# SPICE

SPICE is a tool for allowing reinforcement learning agents to explore their
environment safely, and is introduced in the paper "Guiding Safe Exploration
with Weakest Preconditions." This repository contains the implementation of
SPICE used for the experiments presented in that paper.

## Requirements

This code has been tested with Python 3.8.0. For these instructions we will
assume the command `python` refers to Python 3.8 and the command `pip` refers
to an appropriate version of pip. The required packages are listed in
`requirements.txt` and can be installed with

    pip install -r requirements.txt

SPICE also relies on the py-earth package for model learning. Code and
installation instructions can be found at the [py-earth
GitHub](https://github.com/scikit-learn-contrib/py-earth).

## Running

The entry point for all experiments is `main.py`. To replicate the experiments
from the paper, run

    python main.py --env_name acc --automatic_entropy_tuning

where `acc` may be replaced with the name of any other benchmark.
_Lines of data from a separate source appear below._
/-- The TCBs that CONT leads to, in chain order: LINK blocks, and at the end one that is none. -/
def State.chain (s : State) (p : Nat) : Nat → Nat → List Nat
  | 0, _ => []
  | fuel + 1, i =>
    let cont := s.tcbF p i 5 32 32
    if (s.tcb? p i).isNone || 8192 ≤ cont then [] else cont :: (if s.tcbSt p cont = tLink then chain s p fuel cont else [])

/-- The whole list: own fields, then the LINK blocks in chain order. -/
def State.succs (s : State) (p : Nat) : Nat → Nat → List Nat
  | 0, _ => []
  | fuel + 1, i =>
    let cont := s.tcbF p i 5 32 32
    s.succBlock p i ++ (if (s.tcb? p i).isSome ∧ cont < 8192 ∧ s.tcbSt p cont = tLink then succs s p fuel cont else [])

/-- Check 5 of R71, block by block; `left` blocks may follow.  A block without a page refuses the request (R410). -/
def State.chainCause (s : State) (p : Nat) : Nat → Nat → Option (BitVec 8 × Option (Nat × Nat))
  | left, i =>
    if s.tcbF p i 5 16 4 > 8 then some (0x71, none)
    else if (s.succBlock p i).any (fun k => decide (8192 ≤ k)) then some (0x72, none)
    else
      let cont := s.tcbF p i 5 32 32
      if cont = 0xFFFFFFFF then none
      else if cont ≥ 8192 then some (0x72, none)
      else match left with
        | 0 => some (0x71, none)
        | l + 1 =>
          if (s.tcb? p cont).isNone then some (0x72, some (s.tcbMiss p cont))
          else if s.tcbSt p cont ≠ tLink then some (0x71, none) else chainCause s p l cont

/-! ### Where a gang fits (R79, R80) -/

/-- Aligned origins in y-major order from the partition's origin, whose whole rectangle lies in the partition and its span
set, without a fenced octet. -/
def State.origins (s : State) (p lw lh : Nat) : List (Nat × Nat) :=
  let span := s.reg (Pf.chr p 0x28)
  let spots := (List.range 8).flatMap (fun j => (List.range 16).map (fun i => (partX0 p + i, partY0 p + j)))
  spots.filter (fun o =>
    decide (o.1 % 2 ^ lw = 0) && decide (o.2 % 2 ^ lh = 0) && decide (o.1 + 2 ^ lw ≤ 32) && decide (o.2 + 2 ^ lh ≤ 32) &&
    (rectCores o.1 o.2 lw lh).all (fun n => (partOf n = p || span.getLsbD (partOf n)) && !s.dev.fenced.contains (octetOf n)))

/-- A core in the free set. -/
def State.coreFree (s : State) (n : Nat) : Bool := (s.core n).gang.isNone && !s.dev.fenced.contains (octetOf n)

def State.lwOf (s : State) (p i : Nat) : Nat := s.tcbF p i 0 10 4
def State.lhOf (s : State) (p i : Nat) : Nat := s.tcbF p i 0 14 4

/-- An operand word as an address range: none for address 0 (R81). -/
def operRange (w : Word) : Option (Nat × Nat) :=
  let many (n : Nat) : Nat := if n = 0 then 256 else n
  if bitsOf w 0 48 = 0 then none else some (bitsOf w 0 48, many (bitsOf w 48 8) * many (bitsOf w 56 8) * 64)

/-- The partition whose stack holds OPER0 of a spanning gang, where it is another one of the span set (R81). -/
def State.affinity (s : State) (p i : Nat) : Option Nat :=
  if s.lwOf p i ≤ 4 ∧ s.lhOf p i ≤ 3 then none
  else match (operRange (s.tcbW p i 11)).bind (fun r => s.partAddr p r.1) with
    | some pa => if stackOf pa ≠ p && (s.reg (Pf.chr p 0x28)).getLsbD (stackOf pa) then some (stackOf pa) else none
    | none => none

/-- The origins of a task's gang in the order in which they are tried: y-major, from the partition's origin, or from the one that affinity
names and then round to it (R79, R81, log entry 46). -/
def State.scan (s : State) (p i : Nat) : List (Nat × Nat) :=
  let os := s.origins p (s.lwOf p i) (s.lhOf p i)
  match s.affinity p i with
  | none => os
  | some q =>
    let from_ (o : Nat × Nat) : Bool := decide (partY0 q < o.2) || (o.2 = partY0 q && decide (partX0 q ≤ o.1))
    os.filter from_ ++ os.filter (fun o => !from_ o)

/-- The first origin whose rectangle lies in the available cores. -/
def State.fit (s : State) (p i : Nat) (avail : Nat → Bool) (only : Option (Nat × Nat)) : Option (Nat × Nat) :=
  let os := s.scan p i
  (match only with | some o => os.filter (· = o) | none => os).find? (fun o => (rectCores o.1 o.2 (s.lwOf p i) (s.lhOf p i)).all avail)

/-- The origins of an entry's members in member order, each without the cores of the earlier ones. -/
def State.fitAll (s : State) (p : Nat) (free : Nat → Bool) : List (Nat × Option (Nat × Nat)) → List Nat → Option (List (Nat × Nat))
  | [], _ => some []
  | (i, only) :: rest, taken =>
    match s.fit p i (fun n => free n && !taken.contains n) only with
    | none => none
    | some o => (fitAll s p free rest (taken ++ rectCores o.1 o.2 (s.lwOf p i) (s.lhOf p i))).map (fun os => o :: os)

/-- The gang, or the gangs of its convoy together, fit nowhere among cores that are not fenced (R24, R83). -/
def State.placeCause (s : State) (p i : Nat) : Option (BitVec 8) :=
  let id := s.tcbConvoy p i
  if s.origins p (s.lwOf p i) (s.lhOf p i) = [] then some 0x73
  else if id < 1024 && (s.fitAll p (fun _ => true) ((s.cvyMembers p id).map (fun j => (j, none))) []).isNone then some 0x73
  else none

/-! ### Convoys (R82, R83, R89) -/

/-- Bytes of the declared ranges of a member. -/
def State.cvyRanges (s : State) (p id j : Nat) : Nat :=
  ((List.range 8).map (fun r => let w := s.cvyWord p id (4 + r); if bitsOf w 62 2 = j then bitsOf w 32 30 else 0)).foldl (· + ·) 0

/-- The image bound of R89. -/
def State.imageBound (s : State) (p id : Nat) : Nat :=
  let d0 := s.cvyWord p id 0
  let per := 5632 + 640 + 576 + 8320 + 80 + (if d0.getLsbD 2 then 32768 else 0) + (if d0.getLsbD 3 then 131072 else 0)
  let ms := (s.cvyMembers p id).zipIdx
  64 + (ms.map (fun m => 2 ^ (s.lwOf p m.1 + s.lhOf p m.1) * (per + s.cvyRanges p id m.2))).foldl (· + ·) 0

/-- The reserved fields of a record are zero. -/
def State.cvyRsvOk (s : State) (p id : Nat) : Bool :=
  let w := s.cvyWord p id
  decide (bitsOf (w 0) 24 40 = 0) && decide (bitsOf (w 0) 4 4 = 0) && decide (bitsOf (w 2) 48 16 = 0) &&
  decide (bitsOf (w 13) 2 62 = 0) && decide (w 14 = 0)

/-- The member checks of R83. -/
def State.memberOk (s : State) (p i : Nat) : Bool :=
  let id := s.tcbConvoy p i
  decide (id < 1024) && (s.cvyMembers p id).contains i && decide (s.tcbF p i 0 18 4 = 0) && s.cvyRsvOk p id &&
  decide (s.imageBound p id ≤ bitsOf (s.cvyWord p id 3) 0 32)

/-! ### Arming (R71) -/

/-- The reserved fields of a TCB are zero. -/
def State.tcbRsvOk (s : State) (p i : Nat) : Bool :=
  decide (s.tcbF p i 0 56 8 = 0) && decide (s.tcbF p i 0 26 6 = 0) && decide (s.tcbF p i 5 22 10 = 0) &&
  decide (s.tcbF p i 9 28 4 = 0) && decide (s.tcbF p i 10 33 31 = 0)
To replicate
the conservative safety critic experiments, run

    python main.py --env_name acc --automatic_entropy_tuning --neural_safety

To see a full list of options, run `python main.py --help`.

## Acknowledgements

The code in `pytorch_soft_actor_critic` along with `main.py` is adapted from
<https://github.com/pranz24/pytorch-soft-actor-critic>. The implementation of
conservative safety critics (`--neural-safety`) is based on Bharadhwaj, et.
al., "Conservative safety critics for exploration," ICLR 2021.